Он неодобрительно поджал губы и пошел вперед. Тысячи напастей на того, кто додумался его ко мне приставить! А я даже знаю кто. Начальник мой. Мол, хватит себе портить нервы страшными делами, занимайся всякой ерундой. И не думай, что это понижение. Наоборот, вот тебе личный помощник, подучишь заодно да воспитаешь, вот тебе личный кабинет и, главное, вот тебе… дела ни о чем.

Дверь в сыскной отдел того самого здания, на которое я когда-то любовалась издали, отворялась не сразу и не широко. Я проскользнула, вновь надеясь, что она захлопнется раньше, чем Юлик войдет, тем самым избавив меня от его общества хотя бы ненадолго. Конечно, случись это на самом деле, придется возвращаться и снова открывать, но помечтать приятно.

Полутемный коридор создавал ощущение пустоты. В самом начале, когда я только пришла сюда работать, мне все время казалось, что в здании никого нет, я совершенно одна. Это было приятно, быть одной мне нравилось. За годы учебы в АТМа я общалась с людьми только тогда, когда без этого не обойтись. С подружками, конечно, чаще, но даже без них, положа руку на сердце, я могу прожить.

А если уж совсем начистоту, не думаю, что в моей жизни есть хоть один человек, без которого я не могу прожить. Другое дело работа. Если у меня отнять работу, пропадет весь смысл, поэтому держаться за нее я намерена до последнего. Когтями, зубами и хвостом.

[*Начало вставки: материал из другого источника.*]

-- ==== Sys2Proof/Machine/Ops.lean ====
section
/-! DEFINITION. The named operations over the registers: raising an error and the acknowledge, the life cycle of a
command, the host's read and write, a reset, and the moves of the datapath. -/

namespace Sys2Proof.Machine

/-! ## Errors and the acknowledge -/

/-- `raise Error(code)` (R173), the core's only way of taking an exception: `if STATUS.ERR = 0 then STATUS.ERR <- code`,
and nothing else changes. -/
def raiseError (e : ErrCode) (s : State) : State := { s with err := errAfterRaise e s.err }

/-- A write of `v` to STATUS (R59), the return from an error (R178): it clears DONE and ERR as `v` says. -/
def acknowledge (v : Byte) (s : State) : State :=
  { s with done := doneAfterAck v s.done, err := errAfterAck v s.err }

/-! ## The life cycle of a command -/

/-- Acceptance (R61): `CMD <- v; STATUS.BUSY <- 1; STATUS.DONE <- 0`, and nothing else. -/
def accept (v : Byte) (s : State) : State := { s with cmd := v, busy := true, done := false }

/-- The end of the completion step (R62): `STATUS.BUSY <- 0; STATUS.DONE <- 1`. -/
def complete (s : State) : State := { s with busy := false, done := true }

/-- Whether the value of LEN lets a command be accepted (R60 case 3, R172): only PAYLOAD and MIC look at it. -/
def lenAccepted (i : Instr) (len : Byte) : Bool :=
  match i with
  | .rd _ _ => true
  | .wr _ _ => true
  | .ldstate => true
  | .ststate => true
  | .ldkey _ => true
  | .strk => true
  | .subbytes => true
  | .shiftrows => true
  | .mixcolumns => true
  | .keystep => true
  | .addroundkey => true
  | .aesenc _ => true
  | .dbl => true
  | .payload => len.toNat ≤ Config.lenMaxPayload
  | .mic => Config.lenMinMic ≤ len.toNat ∧ len.toNat ≤ Config.lenMaxMic

/-- A write of `v` to CMD with the core idle (R60, R179): dropped while ERR is not 0; then the byte is checked,
then LEN; then the command is accepted. -/
def writeCommand (v : Byte) (s : State) : State :=
  if s.err ≠ .none then s
  else
    match decodeCommand v with
    | .error _ => raiseError .illegalCmd s
    | .ok i => if lenAccepted i s.len then accept v s else raiseError .lenRange s

/-! ## The host's accesses -/

/-- The byte a host read at `a` returns (R56, R63): STATUS at any time; another address while busy, a free value;
else the location's value. -/
def hostRead (a : Addr) (s : State) : Byte :=
  if a = statusAddr then statusByte s
  else if s.busy then Config.busyRead s.draws a (image s)
  else readLoc s (locOf a)

/-- A host write of `v` at `a`, the first case of R57 that applies. -/
def hostWrite (a : Addr) (v : Byte) (s : State) : State :=
  if a = statusAddr then acknowledge v s
  else if s.busy then raiseError .busyAccess s
  else if a = cmdAddr then writeCommand v s
  else storeLoc s v (locOf a)

/-- The end of a transaction: the byte returned in its slot (R81), and the model's draw counter moves on. -/
def endTransaction (b : Byte) (s : State) : State := { s with returned := b, draws := s.draws + 1 }

/-- The end of a read: the value it returned is observed (R12). -/
def observe (b : Byte) (s : State) : State := { s with reads := b :: s.reads }

/-- The external reset (R190, R191): every register as `State.afterReset` says, a running command discarded. What
happens next and what the host has read is not the core's and stays (DESIGN CHOICE, notes/assumptions/9.md). -/
def resetEvent (s : State) : State :=
  { State.afterReset s.draws (image s) with
    program := s.program, schedule := s.schedule, reads := s.reads, returned := s.returned }

/-! ## The datapath -/

/-- `STATE <- m` (R36). -/
def setState (m : AesState) (s : State) : State := { s with state := m }

/-- `BLOCK <- b` (R26). -/
def setBlock (b : Block) (s : State) : State := { s with block := b }

/-- `RK`, `RCON` and `ROUND` together (R34, R35, R37). -/
def setKey (k : Block) (rcon : Byte) (round : BitVec 4) (s : State) : State :=
  { s with rk := k, rcon := rcon, round := round }

/-- `K1 <- b` (R38). -/
def setK1 (b : Block) (s : State) : State := { s with k1 := b }

/-- `K2 <- b` (R38). -/
def setK2 (b : Block) (s : State) : State := { s with k2 := b }

/-- `CHAIN <- b` (R39). -/
def setChain (b : Block) (s : State) : State := { s with chain := b }

/-- `MIC <- q` (R27). -/
def setMic (q : Quad) (s : State) : State := { s with mic := q }

/-- `BUF <- b` (R28). -/
def setBuf (b : Buffer) (s : State) : State := { s with buf := b }

/-- A 16-byte block of the shape of A and B (R53, R141, R152): the first byte, five zeros, the device address
reversed, the frame counter low byte first, three zeros, the last byte. -/
def sessionBlock (first last : Byte) (s : State) : Block :=
  #v[first, 0x00, 0x00, 0x00, 0x00, 0x00, s.devAddr[3], s.devAddr[2], s.devAddr[1], s.devAddr[0], s.fcntLo, s.fcntHi,
     0x00, 0x00, 0x00, last]

end Sys2Proof.Machine
end

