-- ==== Sys2Proof/Machine/Bus.lean ====
section
/-! DEFINITION. The two host transactions (20_memory.md R56, R57; 30_encoding.md R81). -/

namespace Sys2Proof.Machine

/-- RD (R56): the byte read is returned and observed; no register of the core changes. The data field is ignored. -/
def execRd (a : Addr) (_d : Byte) (s : State) : Host.Outcome State Fault Refusal :=
  .next (endTransaction (hostRead a s) (observe (hostRead a s) s))

/-- WR (R57): the write is handled; the byte returned in its slot is a free value (R81, U12;
notes/assumptions/3.md). -/
def execWr (a : Addr) (v : Byte) (s : State) : Host.Outcome State Fault Refusal :=
  .next (endTransaction (Config.writeReturn s.draws a v (image s)) (hostWrite a v s))

end Sys2Proof.Machine
end

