-- ==== Sys2Proof/Machine/Mic.lean ====
section
/-! DEFINITION. The LoRaWAN MIC generator (43_mic_generator.md): the commands DBL and MIC. -/

namespace Sys2Proof.Machine

/-- `BLOCK <- dbl(BLOCK)` (R150, R153). -/
def doubleBlock (s : State) : State := setBlock (dblBlock s.block) s

/-- DBL (R153). -/
def execDbl (s : State) : Host.Outcome State Fault Refusal := .next (complete (doubleBlock s))

/-- `K1 <- BLOCK` (R154). -/
def saveK1 (s : State) : State := setK1 s.block s

/-- `K2 <- BLOCK` (R154). -/
def saveK2 (s : State) : State := setK2 s.block s

/-- `CHAIN <- BLOCK` (R154). -/
def saveChain (s : State) : State := setChain s.block s

/-- The subkeys (R151, R154): the zero block encrypted under the network key, doubled once for K1 and again for K2. -/
def micSubkeys (ark : Bool) (s : State) : State :=
  saveK2 (doubleBlock (saveK1 (doubleBlock (aesRun ark .nwk (setBlock zeroBlock s)))))

/-- Block B(Len) for `Len = LEN` (R152). -/
def headerBlock (s : State) : Block := sessionBlock 0x49 s.len s

/-- The chain is seeded with the encrypted header block (R154). -/
def micHeader (ark : Bool) (s : State) : State := saveChain (aesRun ark .nwk (setBlock (headerBlock s) s))

/-- Message block `b`: the 16 bytes `BUF[16*(b-1) .. 16*(b-1)+15]` (R154). -/
def messageBlock (b : Nat) (s : State) : Block := Vector.ofFn fun j => bufByte s (16 * (b - 1) + j.val)

/-- The loop body for a message block that is not the last (R154). -/
def micBlock (ark : Bool) (b : Nat) (s : State) : State :=
  saveChain (aesRun ark .nwk (setBlock (xorBlock (messageBlock b s) s.chain) s))

/-- The loop over message blocks 1 to `n`, in increasing order (R154, R157). -/
def micBlocks (ark : Bool) : Nat → State → State
  | 0, s => s
  | n + 1, s => micBlock ark (n + 1) (micBlocks ark n s)

/-- The last message block filled to 16 bytes (R154): `r` message bytes, one byte 0x80, then zeros. -/
def paddedBlock (n r : Nat) (s : State) : Block :=
  Vector.ofFn fun j =>
    if j.val < r then bufByte s (16 * (n - 1) + j.val) else if j.val = r then 0x80 else 0x00

/-- What is encrypted last (R154): a full last block XOR K1, or the padded one XOR K2, XOR the chain. -/
def lastInput (s : State) : Block :=
  let n := blockCount s
  let r := s.len.toNat % 16
  if r = 0 then xorBlock (xorBlock (messageBlock n s) s.k1) s.chain
  else xorBlock (xorBlock (paddedBlock n r s) s.k2) s.chain

/-- `for j in 0..3: MIC[j] <- BLOCK[j]` (R53, R154). -/
def saveMic (s : State) : State := setMic #v[s.block[0], s.block[1], s.block[2], s.block[3]] s

/-- The last block and the truncation (R154). -/
def micFinal (ark : Bool) (s : State) : State := saveMic (aesRun ark .nwk (setBlock (lastInput s) s))

/-- The whole effect of MIC (R154). -/
def micRun (ark : Bool) (s : State) : State :=
  micFinal ark (micBlocks ark (blockCount s - 1) (micHeader ark (micSubkeys ark s)))

/-- MIC (R154). -/
def execMic (s : State) : Host.Outcome State Fault Refusal := .next (complete (micRun Config.initialArk s))

end Sys2Proof.Machine
end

– Посиди в кабинете, – коротко сказала я Юлику и, не дожидаясь ответа, пошла к Макарскому. Водопляс застал меня как раз в момент, когда я бродила по Гораславлю, придумывая аргументы в свою пользу.

Начальник занимал кабинет средних размеров, в котором кроме шкафов и вешалки было два огромных стола и подальше от них – четыре стула для посетителей. И все. Аскетизм этого мира значительно превышал тот, где я родилась.

– Можно?

Заходить к нему можно и без приглашения, главное – постучать.

– А, Катерина Ивановна!

– Это я.

– Чем обязан?

– Все тем же.

– Присаживайся.

Беседа, судя по прошлому опыту, намечается и правда длительная.

– Господин Макарский, я по поводу работы.

– И что там?

– Я уже обращалась к вам с просьбой вернуть меня на ветку расследования тяжких преступлений, и вы обещали подумать.

– Ах, Катя, оно тебе надо? – с участием спросил Макарский.

– Надо!

Ну вот, нервы сдают, на начальство рявкаю. А этого нельзя, он не кукла для битья, сразу на место ставит. Вон как взгляд заледенел.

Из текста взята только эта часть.